▸ **Task objective**
Scanning the entries below, copy every line that contains the word "decide".

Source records
........

-- ==== Sys2Proof/Machine/Barrier.lean ====
section
/-! DEFINITION. Step barriers and the assignment of contexts: token conservation, sampling rate, shadow assignment, digest
latches, drift (R108 to R112, R119, R126, R163, R184, R185, R380, R395). -/
namespace Sys2Proof.Machine

/-! ### Conservation (R108 to R112) -/

/-- A tile's entries of a context and parity. -/
def consOf (c : CtxIx) (par : Bool) (x : Tile) : List ConsEntry := x.cons.filter fun e => e.ctx == c && e.parity == par

/-- Add a tile's entry to the table rows: one row for each key and placement. -/
def addRow (rows : List ConsRow) (e : ConsEntry) (step : Word) : List ConsRow :=
  let same := fun (r : ConsRow) => r.key == e.key && r.place == e.place
  if rows.any same then
    rows.map fun r => if same r then { r with
      d := satAdd 32 r.d e.d, x := satAdd 32 r.x e.x, v := satAdd 32 r.v e.v, t := satAdd 32 r.t e.t } else r
  else rows ++ [⟨e.ctx, e.key, e.place, step, e.d, e.x, e.v, e.t, none⟩]

/-- Collect the entries of all tiles, keyed rows and aggregates. -/
def State.consRows (s : State) (c : CtxIx) (step : Word) : List ConsRow :=
  ((List.finRange 144).flatMap fun t => consOf c (stepParity step) (s.tile t)).foldl (fun rows e => addRow rows e step) []

/-- The failed equation of a row (R109, R421): 0 D ≠ V, 1 V ≠ T, 2 sent ≠ returned, 3 received ≠ sent back. -/
def ConsRow.judge (r : ConsRow) : Option Nat :=
  match r.place with
  | .localExpert => if r.d ≠ r.v then some 0 else if r.v ≠ r.t then some 1 else none
  | .remoteExpert => if r.d ≠ r.t then some 2 else none
  | .serving => if r.v ≠ r.t then some 3 else none

/-- A saturated count makes a key's equations unverifiable (R500). -/
def ConsRow.saturated (r : ConsRow) : Bool := decide (2 ^ 32 - 1 ≤ max (max r.d r.v) r.t)

/-- Every token of an aggregate was counted by key as well. -/
def fullyKeyed (keyed : List ConsRow) (a : ConsRow) : Bool :=
  let mine := keyed.filter fun r => r.place == a.place
  decide ((mine.map ConsRow.d).sum = a.d ∧ (mine.map ConsRow.v).sum = a.v ∧ (mine.map ConsRow.t).sum = a.t ∧
    (mine.map ConsRow.x).sum = a.x)

/-- CONSERVATION_MISMATCH (R112): counted, recorded, noticed, and the step is marked DIVERGED. DESIGN CHOICE (assumption log 78): the data of
the record are the equation, the layer and the expert; those that R116 names mean nothing here. -/
def State.consMismatch (s : State) (c : CtxIx) (step : Word) (r : ConsRow) (eq : Nat) : State :=
  let code := codeOf 2 0 c.val 0x0108
  let layer := (r.key.map fun k => k.layer.val).getD 0
  let expert := (r.key.map fun k => k.expert.val).getD 0
  let s1 := ((s.bump HRT_CONS_MISMATCH).emit ⟨2, 0, c.val, 0x0108, [i4 eq, i4 layer, i4 expert]⟩).markStep c step 1
  s1.notify ⟨0, 2, c, 1, step, code, 0, 0, 0xFF, 0xFF, 0xFF, 0xFF, 0, 0, (s.fn 0).gen,
    i2 layer ++ i2 expert ++ i1 eq ++ i4 r.d ++ i4 r.v ++ i4 r.t⟩

/-- CONSERVATION_CHECK of a context's step: the table's rows of the context are replaced, the wardens' banks of the parity are
cleared, every key that fits is checked, and the aggregates. A key that found the bank of some warden full does not fit (R110). -/
def State.conservation (s : State) (c : CtxIx) (step : Word) : State :=
  let unfit := fun (r : ConsRow) => r.key.any fun k => (List.finRange 144).any fun t => (s.tile t).consOver.contains (stepParity step, k, r.place)
  let rows := (s.consRows c step).filter fun r => !unfit r
  let keyed := (rows.filter fun r => r.key.isSome).map fun r => { r with failed := if r.saturated then none else r.judge }
  let aggs := rows.filter fun r => r.key.isNone
  let others := s.ofd.cons.filter fun r => r.ctx != c
  let fit := keyed.take (4096 - others.length)
  let bad := fit.filter fun r => r.failed.isSome
  let badAgg := aggs.filter fun a => !a.saturated && a.judge.isSome
  let partially := decide (fit.length < keyed.length) || fit.any ConsRow.saturated || aggs.any fun a => !fullyKeyed fit a
  let s1 := (s.modOfd fun o => { o with cons := others ++ fit }).setFld HRT_CONS_TABLE 28 16 (others.length + fit.length)
  let s2 := s1.each (List.finRange 144) fun s t =>
    if consOf c (stepParity step) (s.tile t) = [] then s
    else s.modTile t fun x => { x with
      cons := x.cons.filter fun e => !(e.ctx == c && e.parity == stepParity step)
      consOver := x.consOver.filter fun o => !(o.2.1.ctx == c && o.1 == stepParity step) }
  let s3 := if partially then (s2.bumpFld HRT_CONS_TABLE 15 0).emit ⟨0, 0, c.val, 0x0109, []⟩ else s2
  let fails := if bad = [] then badAgg else bad
  let s4 := s3.each fails fun s r => s.consMismatch c step r ((r.judge).getD 0)
  if fails = [] ∨ (s.ctx c).desc.noticeOnly then s4 else s4.contextFault c (codeOf 2 0 c.val 0x0108) step 0

/-- Combining commands that waited for the check commit (R111). -/
def State.releaseGated (s : State) (c : CtxIx) (step : Word) : State :=
  s.each (List.finRange 144) fun s t =>
    s.each ((s.tile t).jnl.filter fun e => e.2.consWait && e.2.cmd.ctx == c && e.2.cmd.step == step) fun s e =>
      let e1 := { e.2 with consWait := false }
      let s1 := s.modTile t fun x => x.setSlot e.1 e1
      if e1.mayCommit && !(s.tile t).gateClosed then s1.commit t e.1 e1 else s1

/-! ### Drift (R184, R185) -/

/-- A context has work on a tile: state of it, or a logical tile that has committed for it (assumption log 35). -/
def State.worksOn (s : State) (c : CtxIx) (t : TileIx) : Bool :=
  s.holdsWork t c || (s.logicalOf t).any fun l => (s.ctxsOn t l).contains c || (tget? (s.ctx c).lastCommit l.val).isSome

/-- Compute dies on which a context has work (R335). -/
def State.workDies (s : State) (c : CtxIx) : List Nat :=
  (List.range 8).filter fun d => (List.finRange 144).any fun t => dieOfTile t == d && s.worksOn c t

/-- Observation beyond the light set is active in a partition: the full set, trace, or a watch that captures (R402). -/
def State.observing (s : State) (p : Nat) : Bool :=
  (s.reg OBS_FULL_EN).getLsbD p || (s.traceOn && s.traced p) || s.obs.watches.any fun e => e.2.st == 2 && decide (e.1 / 8 = p)

/-- Observation was active in the step on what a context uses (R402): as the barrier reports it, or still on a tile where it has work. -/
def State.wasObserved (s : State) (b : Barrier) : Bool :=
  b.observed || (List.finRange 144).any fun t => s.observing (s.partOfTile t).val && s.worksOn b.ctx t

/-- Cycles swallowed since a context's last barrier on either half of the dies where it has work (R184, R335). -/
def State.throttleDrift (s : State) (c : CtxIx) : Nat :=
  ((s.workDies c).flatMap fun d => [2 * d, 2 * d + 1]).foldl (fun n g => n + (tget s.thm.swallowed g 0 - tget (s.ctx c).driftSwallow g 0)) 0

/-- The drift counters of a step, in the order of R185, and the bitmask. -/
def State.driftOf (s : State) (b : Barrier) : List Nat × Nat :=
  let x := s.ctx b.ctx
  let epochs := (s.plan.epoch - x.driftEpoch).toNat
  let spills := x.driftSpills
  let sat := fun n => min n (2 ^ 32 - 1)
  let thr := sat (s.throttleDrift b.ctx)
  ([sat b.refresh, sat b.retry, thr, sat b.check, spills % 2 ^ 16 * 2 ^ 16 + epochs % 2 ^ 16, sat b.scrub],
   bit (b.refresh ≠ 0) 0 + bit (b.retry ≠ 0) 1 + bit (thr ≠ 0) 2 + bit (b.check ≠ 0) 3 + bit (epochs ≠ 0) 4 + bit (spills ≠ 0) 5 +
     bit (s.wasObserved b) 6 + bit (b.scrub ≠ 0) 7 + bit (!x.first && x.r != x.rOld) 8)

def driftRegs : List Nat :=
  [HRT_DRIFT_REFRESH, HRT_DRIFT_RETRY, HRT_DRIFT_THROTTLE, HRT_DRIFT_CHECK, HRT_DRIFT_PLACE, HRT_DRIFT_SCRUB]

def State.drift (s : State) (b : Barrier) : State :=
  let (cs, mask) := s.driftOf b
  let c := b.ctx
  let s1 := ((driftRegs.zip cs).foldl (fun s e => s.setNat (itemKey e.1 c.val) e.2)
    ((s.setReg (itemKey HRT_DRIFT_STEP c.val) b.step).setNat (itemKey HRT_DRIFT_SOURCES c.val) mask))
  let s2 := s1.modCtx c fun x => { x with driftEpoch := s.plan.epoch, driftSwallow := s.thm.swallowed, driftSpills := 0 }
  if mask = 0 ∨ !s.traceSrc 17 (some c) then s2
  else
    let rec1 := fun (i v : Nat) => [word4 0x33 (c.val + i * 16) mask (mask / 256), b.step, BitVec.ofNat 32 v, BitVec.ofNat 32 s.clock]
    let nz := cs.zipIdx.filter fun e => e.1 != 0
    let recs := if nz = [] then [rec1 15 0] else nz.map fun e => rec1 e.2 e.1
    s2.each recs fun s r => s.traceRec (s.ctxPart c) hearthWriter r

/-! ### The barrier -/

/-- Ordinals count within a step (R122). -/
def State.clearOrdinals (s : State) (c : CtxIx) : State :=
  s.modShadow fun x => { x with ordinals := x.ordinals.filter fun e => e.1 / 128 != c.val }

/-- STEP_BARRIER: the step just ended is checked, latched and measured, and the next one is set up. -/
def doStepBarrier (b : Barrier) (s : State) : State :=
  let x := s.ctx b.ctx
  if !x.used || x.faulted || x.step != b.step then s
  else
    let c := b.ctx
    let s1 := s.conservation c b.step
    if (s1.ctx c).faulted then s1
    else
      let s2 := ((s1.releaseGated c b.step).drift b).startLatch c b.step
      let s3 := ((s2.updateRate c b.shadowBusy b.stepTime).measure c).assignShadows c
      let s4 := (s3.clearOrdinals c).watchBarrier c b.step
      let s5 := { s4 with esc := { s4.esc with bstop := s4.esc.bstop.map fun (z : Bstop) => { z with passed := c :: z.passed } } }
      s5.modCtx c fun x => { x with step := b.step + 1, first := false, lastCommitAt := s.time.tb }

/-! ### CONTEXT_ASSIGNED (R122, R123, R126, R243, R380, R487) -/

/-- A free number takes the new context: its counters and conservation rows are cleared, its first step starts at r_base with the
descriptor's seed, or with a drawn one for seed 0. -/
def doContextAssigned (c : CtxIx) (d : CtxDesc) (s : State) : State :=
  if (s.ctx c).used ∨ s.bu.pkg = .safe then s
  else
    let base := s.fld HRT_SHD_POLICY 3 0
    let dr := s.draw
    let seed := if d.seed = 0 then Config.drawnSeed dr.1 else d.seed
    let s0 := if d.seed = 0 then dr.2 else s
    let s1 := s0.setCtx c { used := true, desc := d, step := d.step, first := true, seed := seed, r := base, rPrev := base, rOld := base
                            lastCommitAt := s.time.tb, driftEpoch := s.plan.epoch, driftSwallow := s.thm.swallowed }
    let s2 := ((s1.clearCtxCounters c).clearOrdinals c).set64 (itemKey HRT_SHD_SEED_LO c.val) (itemKey HRT_SHD_SEED_HI c.val) seed.toNat
    let s3 := s2.modOfd fun o => { o with cons := o.cons.filter fun r => r.ctx != c, exhausted := o.exhausted.erase c }
    let s4 := s3.assignShadows c
    s4.each (List.finRange 144) fun s t => s.command (tileAgent t) (.seed c seed base)

/-! ### Meanings -/

def execStepBarrier (b : Barrier) (s : State) : Res := done (doStepBarrier b s)
def execContextAssigned (c : CtxIx) (d : CtxDesc) (s : State) : Res := done (doContextAssigned c d s)

end Sys2Proof.Machine
end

........

▸ **Exercise response**
def ConsRow.saturated (r : ConsRow) : Bool := decide (2 ^ 32 - 1 ≤ max (max r.d r.v) r.t)
  decide ((mine.map ConsRow.d).sum = a.d ∧ (mine.map ConsRow.v).sum = a.v ∧ (mine.map ConsRow.t).sum = a.t ∧
  let partially := decide (fit.length < keyed.length) || fit.any ConsRow.saturated || aggs.any fun a => !fullyKeyed fit a
  (s.reg OBS_FULL_EN).getLsbD p || (s.traceOn && s.traced p) || s.obs.watches.any fun e => e.2.st == 2 && decide (e.1 / 8 = p)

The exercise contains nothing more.